I would just like to echo your comments. One of my concerns is the scrapping of a budget allocation of $39 million towards the Social Economy Enterprise Development Program, a cut that will have very serious repercussions. This fund made it possible to develop certain initiatives in Ontario. Among our collaborators are the RDEE and the Chambre économique de l'Ontario. Once again, they are part of the associative movement.
When I launch a linguistic accommodation initiative, I receive no money from my province to carry out that kind of activity. We are trying to convince the province to support us. Two ministries are responsible for education in Ontario: the Ministry of Education and the Ministry of Training, Colleges and Universities. The first one provides funding for this kind of activity, but not the second one.
You're right: these initiatives are not expensive, but I still have to ensure that they are self-financing. For example, I have to go and see merchants or the owner of the newspaper Le Voyageur to negotiate an agreement and ask them to help me, because I don't have much money. It's sad.
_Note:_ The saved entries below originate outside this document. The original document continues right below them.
/-! `openFletcherSession` -/

@[simp] theorem openFletcherSession_crcPoly (w : Width) (ord : Bool) (s : State) : (openFletcherSession w ord s).crcPoly = s.crcPoly := rfl
@[simp] theorem openFletcherSession_crcInit (w : Width) (ord : Bool) (s : State) : (openFletcherSession w ord s).crcInit = s.crcInit := rfl
@[simp] theorem openFletcherSession_crcXorout (w : Width) (ord : Bool) (s : State) : (openFletcherSession w ord s).crcXorout = s.crcXorout := rfl
@[simp] theorem openFletcherSession_crcCtrl (w : Width) (ord : Bool) (s : State) : (openFletcherSession w ord s).crcCtrl = s.crcCtrl := rfl
@[simp] theorem openFletcherSession_aActive (w : Width) (ord : Bool) (s : State) : (openFletcherSession w ord s).aActive = s.aActive := rfl
@[simp] theorem openFletcherSession_aWc (w : Width) (ord : Bool) (s : State) : (openFletcherSession w ord s).aWc = s.aWc := rfl
@[simp] theorem openFletcherSession_aRefin (w : Width) (ord : Bool) (s : State) : (openFletcherSession w ord s).aRefin = s.aRefin := rfl
@[simp] theorem openFletcherSession_aRefout (w : Width) (ord : Bool) (s : State) : (openFletcherSession w ord s).aRefout = s.aRefout := rfl
@[simp] theorem openFletcherSession_aPoly (w : Width) (ord : Bool) (s : State) : (openFletcherSession w ord s).aPoly = s.aPoly := rfl
@[simp] theorem openFletcherSession_aXorout (w : Width) (ord : Bool) (s : State) : (openFletcherSession w ord s).aXorout = s.aXorout := rfl
@[simp] theorem openFletcherSession_crcReg (w : Width) (ord : Bool) (s : State) : (openFletcherSession w ord s).crcReg = s.crcReg := rfl
@[simp] theorem openFletcherSession_crcOut (w : Width) (ord : Bool) (s : State) : (openFletcherSession w ord s).crcOut = s.crcOut := rfl
@[simp] theorem openFletcherSession_fActive (w : Width) (ord : Bool) (s : State) : (openFletcherSession w ord s).fActive = true := rfl
@[simp] theorem openFletcherSession_fWc (w : Width) (ord : Bool) (s : State) : (openFletcherSession w ord s).fWc = w := rfl
@[simp] theorem openFletcherSession_fOrd (w : Width) (ord : Bool) (s : State) : (openFletcherSession w ord s).fOrd = ord := rfl
@[simp] theorem openFletcherSession_flSum1 (w : Width) (ord : Bool) (s : State) : (openFletcherSession w ord s).flSum1 = 0#32 := rfl
@[simp] theorem openFletcherSession_flSum2 (w : Width) (ord : Bool) (s : State) : (openFletcherSession w ord s).flSum2 = 0#32 := rfl
@[simp] theorem openFletcherSession_flPart (w : Width) (ord : Bool) (s : State) : (openFletcherSession w ord s).flPart = 0#32 := rfl
@[simp] theorem openFletcherSession_fNpart (w : Width) (ord : Bool) (s : State) : (openFletcherSession w ord s).fNpart = 0#3 := rfl
@[simp] theorem openFletcherSession_flOut (w : Width) (ord : Bool) (s : State) : (openFletcherSession w ord s).flOut = s.flOut := rfl
@[simp] theorem openFletcherSession_status (w : Width) (ord : Bool) (s : State) : (openFletcherSession w ord s).status = s.status := rfl
@[simp] theorem openFletcherSession_lutValid (w : Width) (ord : Bool) (s : State) : (openFletcherSession w ord s).lutValid = s.lutValid := rfl
@[simp] theorem openFletcherSession_lutPoly (w : Width) (ord : Bool) (s : State) : (openFletcherSession w ord s).lutPoly = s.lutPoly := rfl
@[simp] theorem openFletcherSession_lutWc (w : Width) (ord : Bool) (s : State) : (openFletcherSession w ord s).lutWc = s.lutWc := rfl
@[simp] theorem openFletcherSession_lut (w : Width) (ord : Bool) (s : State) : (openFletcherSession w ord s).lut = s.lut := rfl
@[simp] theorem openFletcherSession_hostStream (w : Width) (ord : Bool) (s : State) : (openFletcherSession w ord s).hostStream = s.hostStream := rfl
@[simp] theorem openFletcherSession_resp (w : Width) (ord : Bool) (s : State) : (openFletcherSession w ord s).resp = s.resp := rfl
@[simp] theorem openFletcherSession_freeDraws (w : Width) (ord : Bool) (s : State) : (openFletcherSession w ord s).freeDraws = s.freeDraws := rfl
Yet investment in these kinds of activities yields absolutely amazing results. It is an investment in our young people's future. The government would not have to spend large amounts of money. I would like to see the federal government create and endorse a policy of linguistic accommodation.
I am neither for nor against anyone. Mr. Gerard Kennedy, the Minister of Education for Ontario, launched a provincial policy which was a success in Ontario and didn't cost much. When a policy turns out to be attractive, why not extend it to the rest of the country? How can we go about doing that?
Because we have no jurisdiction outside the province, we need a kind of national sponsor to support us by giving us $2,000 to buy books, so that we can give a Franco-Ontarian graduate a literary work.
Every time one of my young students reads L'Hebdo, Le Voyageur, La Tribune, or the Timmins Le Soleil , I am encouraging the person who wrote the article. Subsequently, he or she will come to me and ask whether I know any reporters, and if I have a journalism program.
At that point, a process begins that makes it possible to nurture the entrepreneur, to encourage that young person, and that results in a quality product that I will incorporate into my courses. Students do not only read the newspapers; they also have to do the work associated with that.
I also need help to develop an Ontario genealogical project. In fact, starting next year, I am considering including a genealogical component in my courses, because I believe that if you don't know where you're from, you cannot possibly know where you're going.